When she grows up, Amélie becomes a waitress in a small Montmartre café, The Two Windmills, run by a former circus performer and staffed / frequented by a gang of eccentrics. By age 22, life for Amélie is simple; having spurned romantic relationships following a few failed efforts, she has devoted herself to simple pleasures, such as cracking crème brûlée with a teaspoon, going for walks in the Paris sunshine, skipping stones across St. Martin's Canal, trying to guess how many people in Paris are having an orgasm at one moment ("Fifteen!", as she tells the camera), and letting her imagination roam free.
Her life changes on the same day that Princess Diana dies. Following a series of circumstances resulting from her shock at the news, behind a loose bathroom tile she finds an old metal box of childhood memorabilia hidden by a boy who lived in her apartment decades past. Fascinated by the find, she resolves to track down the now grown-up man who put it there and return it to him, making a deal with herself in the process; if she finds him and it makes him glad, she will devote her life to goodness. If not, too bad.

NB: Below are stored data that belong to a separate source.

-- ==== Sys2Proof/Machine/HostOps.lean ====
section
/-! DEFINITION. The host interface (50_host_interface.md): creation, load, keys, run state, the queries, and a run as
the interleaving of host operations and steps (R7). -/

namespace Sys2Proof.Machine

/-- `create(FONT)` (R240): the creation state with the font table given. With `defaultFont` it is `State.reset`. -/
def State.create (font : Vector Byte Config.fontSize) : State :=
  { State.reset with mem := Memory.setBytes [] 0 font.toList }

/-- What `load` answers (R191). -/
inductive LoadResult where
  | accepted (s : State)
  | rejected
  deriving DecidableEq, Repr

/-- `load(rom_bytes)` (R191): the bytes from 0x200 on, and PC; a longer image changes nothing. When the host may call
it is `Session.perform`'s affair (R192). -/
def State.load (s : State) (rom : List Byte) : LoadResult :=
  if rom.length > Config.romMax then .rejected
  else .accepted { s with mem := s.mem.setBytes Config.entry.toNat rom, pc := Config.entry }

/-- `setKey(index, pressed)` (R194): an index of 16 or more is ignored. -/
def State.setKey (s : State) (index : Nat) (pressed : Bool) : State :=
  if h : index < 16 then { s with key := s.key.set index pressed h } else s

/-- `togglePause()` (R196): Running and Paused change places, Quit stays. -/
def State.togglePause (s : State) : State :=
  match s.run with
  | .running => { s with run := .paused }
  | .paused => { s with run := .running }
  | .quit => s

/-- `quit()` (R197). -/
def State.quit (s : State) : State := { s with run := .quit }

/-- State query (R198): `RUN` only. -/
def State.runQuery (s : State) : RunState := s.run

/-- Screen query, one cell (R199). The grid is the query's whole domain (D23). -/
def State.screenCell (s : State) (col : Fin 64) (row : Fin 32) : Bool := Framebuffer.cell s.fb col row

/-- Screen query, flat form: the 2048 cells in row-major order (R199). -/
def State.screenFlat (s : State) : List Bool :=
  (List.range 2048).map fun idx => Framebuffer.cell s.fb (idx % 64) (idx / 64)

/-- Key query (R200). -/
def State.keyQuery (s : State) (k : Fin 16) : Bool := s.key.get k

/-- Tone signal (R201): `ST > 0`. -/
def State.tone (s : State) : Bool := decide (s.st.toNat > 0)

/-- One line of the trace (R202). An unrecognized opcode has no mnemonic. -/
structure TraceEntry where
  addr : Word
  opcode : Word
  mnemonic : Option String
  deriving DecidableEq, Repr

/-- The trace of the step from `s` (R202): derived from the state before the step, read by no rule. A step that
fetches nothing has none. -/
def State.trace (s : State) : Option TraceEntry :=
  match phase s with
  | .unrecognized addr op => some { addr := addr, opcode := op, mnemonic := none }
  | .execute i =>
    match s.fetch with
    | some op => some { addr := s.pc, opcode := op, mnemonic := some i.mnemonic }
    | none => none
  | .latched _ | .idle | .halted | .fetchFault => none

/-- One move of a run (R7, R190): a host operation or a step. -/
inductive HostEvent where
  | load (rom : List Byte)
  | step
  | setKey (index : Nat) (pressed : Bool)
  | togglePause
  | quit
  deriving DecidableEq, Repr

/-- A machine in its host's hands: the machine, and whether a `load` may still be accepted. The second is the run's, not
the Machine's, whose state is R10's list (log 6). -/
structure Session where
  machine : State
  loadOpen : Bool
  deriving DecidableEq, Repr

/-- A run begins at creation (R242). -/
def Session.launch (font : Vector Byte Config.fontSize) : Session :=
  { machine := State.create font, loadOpen := true }

/-- One atomic move (R7, R195). "any other accepted load is refused" (D15): only the first, before any step. A load
that is rejected changes nothing, at any time. -/
def Session.perform (σ : Session) : HostEvent → Host.Outcome Session Fault Refusal
  | .load rom =>
    match σ.machine.load rom with
    | .rejected => .next σ
    | .accepted s => if σ.loadOpen then .next { machine := s, loadOpen := false } else .refused .reload
  | .step =>
    match step σ.machine with
    | .next s => .next { machine := s, loadOpen := false }
    | .fault c => .fault c
    | .refused q => .refused q
  | .setKey index pressed => .next { σ with machine := σ.machine.setKey index pressed }
  | .togglePause => .next { σ with machine := σ.machine.togglePause }
  | .quit => .next { σ with machine := σ.machine.quit }

/-- A run: moves one after another, up to the first that is refused (R7). -/
def Session.run : List HostEvent → Session → Host.Outcome Session Fault Refusal
  | [], σ => .next σ
  | e :: es, σ =>
    match σ.perform e with
    | .next σ' => Session.run es σ'
    | .fault c => .fault c
    | .refused q => .refused q

end Sys2Proof.Machine
end

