-- ==== Sys2Proof/Safety.lean ====
section
/-! DEFINITION. The terms claims are stated in: a safe state, the machine's invariant, what two states have in common,
and the picture of a sprite. -/

namespace Sys2Proof.Machine

/-! ## Safe states and the invariant -/

/-- "every claim about a program takes `FAULT = None` as part of what it must establish" (R215). -/
abbrev State.NoFault (s : State) : Prop := s.fault = none

/-- The range of PC in every reachable state (R108). -/
abbrev State.PcInRange (s : State) : Prop := s.pc.toNat ≤ 0x10FE

/-- The range of every return address in every reachable state (R108). -/
abbrev State.StackInRange (s : State) : Prop := ∀ k : Fin 16, (s.stack.get k).toNat ≤ 4096

/-- What every reachable state satisfies: memory is in canonical form, and PC and the return addresses are in the ranges
of R108. -/
abbrev State.Inv (s : State) : Prop := s.mem.wf = true ∧ s.PcInRange ∧ s.StackInRange

/-- A state whose next step fetches and runs the instruction `i` (R89). -/
abbrev State.AboutTo (s : State) (i : Instr) : Prop := phase s = .execute i

/-- The step from `s` writes a timer by `Fx15` or `Fx18`. -/
def State.writesTimer (s : State) : Bool :=
  match phase s with
  | .execute (.setDT _) => true
  | .execute (.setST _) => true
  | _ => false

/-- The next `k` steps all tick, and none of them runs `Fx15` or `Fx18` (R91). -/
def State.quiet : Nat → State → Bool
  | 0, _ => true
  | k + 1, s =>
    (stepOutcome s).ticks && !s.writesTimer &&
      match step s with
      | .next t => State.quiet k t
      | .fault _ => false
      | .refused _ => false

/-- `k` steps one after another. -/
def stepsFrom : Nat → State → Result
  | 0, s => .next s
  | k + 1, s =>
    match step s with
    | .next t => stepsFrom k t
    | .fault c => .fault c
    | .refused q => .refused q

/-! ## What instructions name -/

/-- The registers an instruction names as its destination (R26): V[x], or the block V0 to Vx of `Fx65`. The flag write
of VF is not among them. -/
def namesDest : Instr → Reg → Bool
  | .ldImm x _, r | .addImm x _, r | .ldReg x _, r | .orReg x _, r | .andReg x _, r | .xorReg x _, r
  | .addReg x _, r | .subReg x _, r | .shr x _, r | .subn x _, r | .shl x _, r | .rnd x _, r
  | .ldDT x, r | .waitKey x, r => decide (r = x)
  | .loadRegs x, r => decide (r ≤ x)
  | .cls, _ | .ret, _ | .jp _, _ | .call _, _ | .seImm _ _, _ | .sneImm _ _, _ | .seReg _ _, _ | .sneReg _ _, _
  | .ldI _, _ | .jpV0 _, _ | .drw _ _ _, _ | .skp _, _ | .sknp _, _ | .setDT _, _ | .setST _, _ | .addI _, _
  | .ldFont _, _ | .bcd _, _ | .storeRegs _, _ => false

/-- The six instructions that write VF as a flag (R12). -/
def writesFlag : Instr → Bool
  | .addReg _ _ | .subReg _ _ | .shr _ _ | .subn _ _ | .shl _ _ | .drw _ _ _ => true
  | .cls | .ret | .jp _ | .call _ | .seImm _ _ | .sneImm _ _ | .seReg _ _ | .ldImm _ _ | .addImm _ _ | .ldReg _ _
  | .orReg _ _ | .andReg _ _ | .xorReg _ _ | .sneReg _ _ | .ldI _ | .jpV0 _ | .rnd _ _ | .skp _ | .sknp _ | .ldDT _
  | .waitKey _ | .setDT _ | .setST _ | .addI _ | .ldFont _ | .bcd _ | .storeRegs _ | .loadRegs _ => false

/-! ## What two states have in common -/

/-- Every byte of memory reads the same. -/
abbrev SameMemory (s t : State) : Prop := ∀ a, t.mem.byteAt a = s.mem.byteAt a

/-- The call stack and its pointer are the same. -/
abbrev SameStack (s t : State) : Prop := t.stack = s.stack ∧ t.sp = s.sp

/-- Framebuffer, keypad, run state and latched cause are the same. -/
abbrev SameDevices (s t : State) : Prop := t.fb = s.fb ∧ t.key = s.key ∧ t.run = s.run ∧ t.fault = s.fault

/-- Both timers are the same. -/
abbrev SameTimers (s t : State) : Prop := t.dt = s.dt ∧ t.st = s.st

/-- Both timers have fallen by n and stay at 0 (R88). -/
abbrev TimersFallenBy (n : Nat) (s t : State) : Prop :=
  t.dt.toNat = s.dt.toNat - n ∧ t.st.toNat = s.st.toNat - n

/-- Every register but those in `dest` reads the same. -/
abbrev SameRegsBut (dest : Reg → Prop) (s t : State) : Prop := ∀ r, ¬ dest r → t.reg r = s.reg r

/-- All but the V registers: what an instruction that only writes registers leaves (PC, which it leaves at the advanced
value, among them). -/
abbrev SameOutsideRegs (s t : State) : Prop :=
  SameMemory s t ∧ t.i = s.i ∧ t.pc = s.pc ∧ SameStack s t ∧ SameTimers s t ∧ SameDevices s t ∧ t.draws = s.draws

/-- All but PC: what a jump or a skip leaves. -/
abbrev SameOutsidePc (s t : State) : Prop :=
  SameMemory s t ∧ t.v = s.v ∧ t.i = s.i ∧ SameStack s t ∧ SameTimers s t ∧ SameDevices s t ∧ t.draws = s.draws

/-- All but I: what an instruction that sets the address register leaves. -/
abbrev SameOutsideI (s t : State) : Prop :=
  SameMemory s t ∧ t.v = s.v ∧ t.pc = s.pc ∧ SameStack s t ∧ SameTimers s t ∧ SameDevices s t ∧ t.draws = s.draws

/-- All but memory: what a store leaves. -/
abbrev SameOutsideMemory (s t : State) : Prop :=
  t.v = s.v ∧ t.i = s.i ∧ t.pc = s.pc ∧ SameStack s t ∧ SameTimers s t ∧ SameDevices s t ∧ t.draws = s.draws

/-- All but the framebuffer: what clearing it leaves. -/
abbrev SameOutsideFb (s t : State) : Prop :=
  SameMemory s t ∧ t.v = s.v ∧ t.i = s.i ∧ t.pc = s.pc ∧ SameStack s t ∧ SameTimers s t ∧ t.key = s.key ∧
    t.run = s.run ∧ t.fault = s.fault ∧ t.draws = s.draws

/-- All but the timers: what a step leaves that only ticks. -/
abbrev SameOutsideTimers (s t : State) : Prop :=
  SameMemory s t ∧ t.v = s.v ∧ t.i = s.i ∧ t.pc = s.pc ∧ SameStack s t ∧ SameDevices s t ∧ t.draws = s.draws

/-! ## Sprites -/

/-- Whether the sprite of bytes `bs`, its top left pixel at column `x0` and row `y0`, has a 1 at a column and row: row r
of the sprite is the byte r, and the most significant bit is its leftmost pixel (R161, R162). Not clipped. -/
def spritePixel (x0 y0 : Nat) (bs : List Byte) (col row : Nat) : Bool :=
  decide (x0 ≤ col) && decide (y0 ≤ row) && decide (row < y0 + bs.length) && (bs.getD (row - y0) 0).getMsbD (col - x0)

/-- The n bytes of the sprite at I (R161). -/
def State.sprite (s : State) (n : Nat) : List Byte := (List.range n).map fun r => s.mem.byteAt (s.i.toNat + r)

/-- Whether `Dxyn` has a 1 pixel at a column and row of the screen, its origin at (Vx mod 64, Vy mod 32) (R161). -/
def State.drawnPixel (s : State) (x y : Reg) (n col row : Nat) : Bool :=
  spritePixel ((s.reg x).toNat % 64) ((s.reg y).toNat % 32) (s.sprite n) col row

end Sys2Proof.Machine
end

She meets her reclusive neighbor Raymond Dufayel, a painter who continually repaints Luncheon of the Boating Party (Le Déjeuner des canotiers) by Pierre-Auguste Renoir. He is known as 'the Glass Man' because of his brittle bone condition. With his help, she tracks the former occupant down, and places the box in a phone booth, ringing the number as he passes to lure him there. Upon opening the box, the man has an epiphany as long-forgotten childhood memories come flooding back. She trails him to a nearby bar and observes him but does not reveal herself. On seeing the positive effect she had on him, she resolves from that moment on to do good in the life of other people. This results in Amélie becoming a something of a secret matchmaker and guardian angel, as she persuades her father to follow his dream of touring the world (with help from his garden gnome and an air-hostess friend), her co-workers and friends (two of whom she sets up), the concierge of her building, and Lucien, the boy who works for the bullying owner of the neighborhood vegetable stand (whom Amélie delights in taking vengeance upon).
But while she is looking after others, no one is looking after Amélie. In helping other people achieve happiness, she is forced to examine her own lonely life - made ever more apparent and painful by her relationship with Nino Quincampoix, a quirky young man who collects the discarded photographs of strangers from passport photo booths, whom she has fallen in love with. Although she intrigues him through her various roundabout methods of attraction (including something like a treasure hunt for one of his forgotten photo albums), she is painfully shy and incapable of actually approaching him. It will take Raymond's friendship to teach her to pursue her own happiness whilst still ensuring that of her friends and neighbours.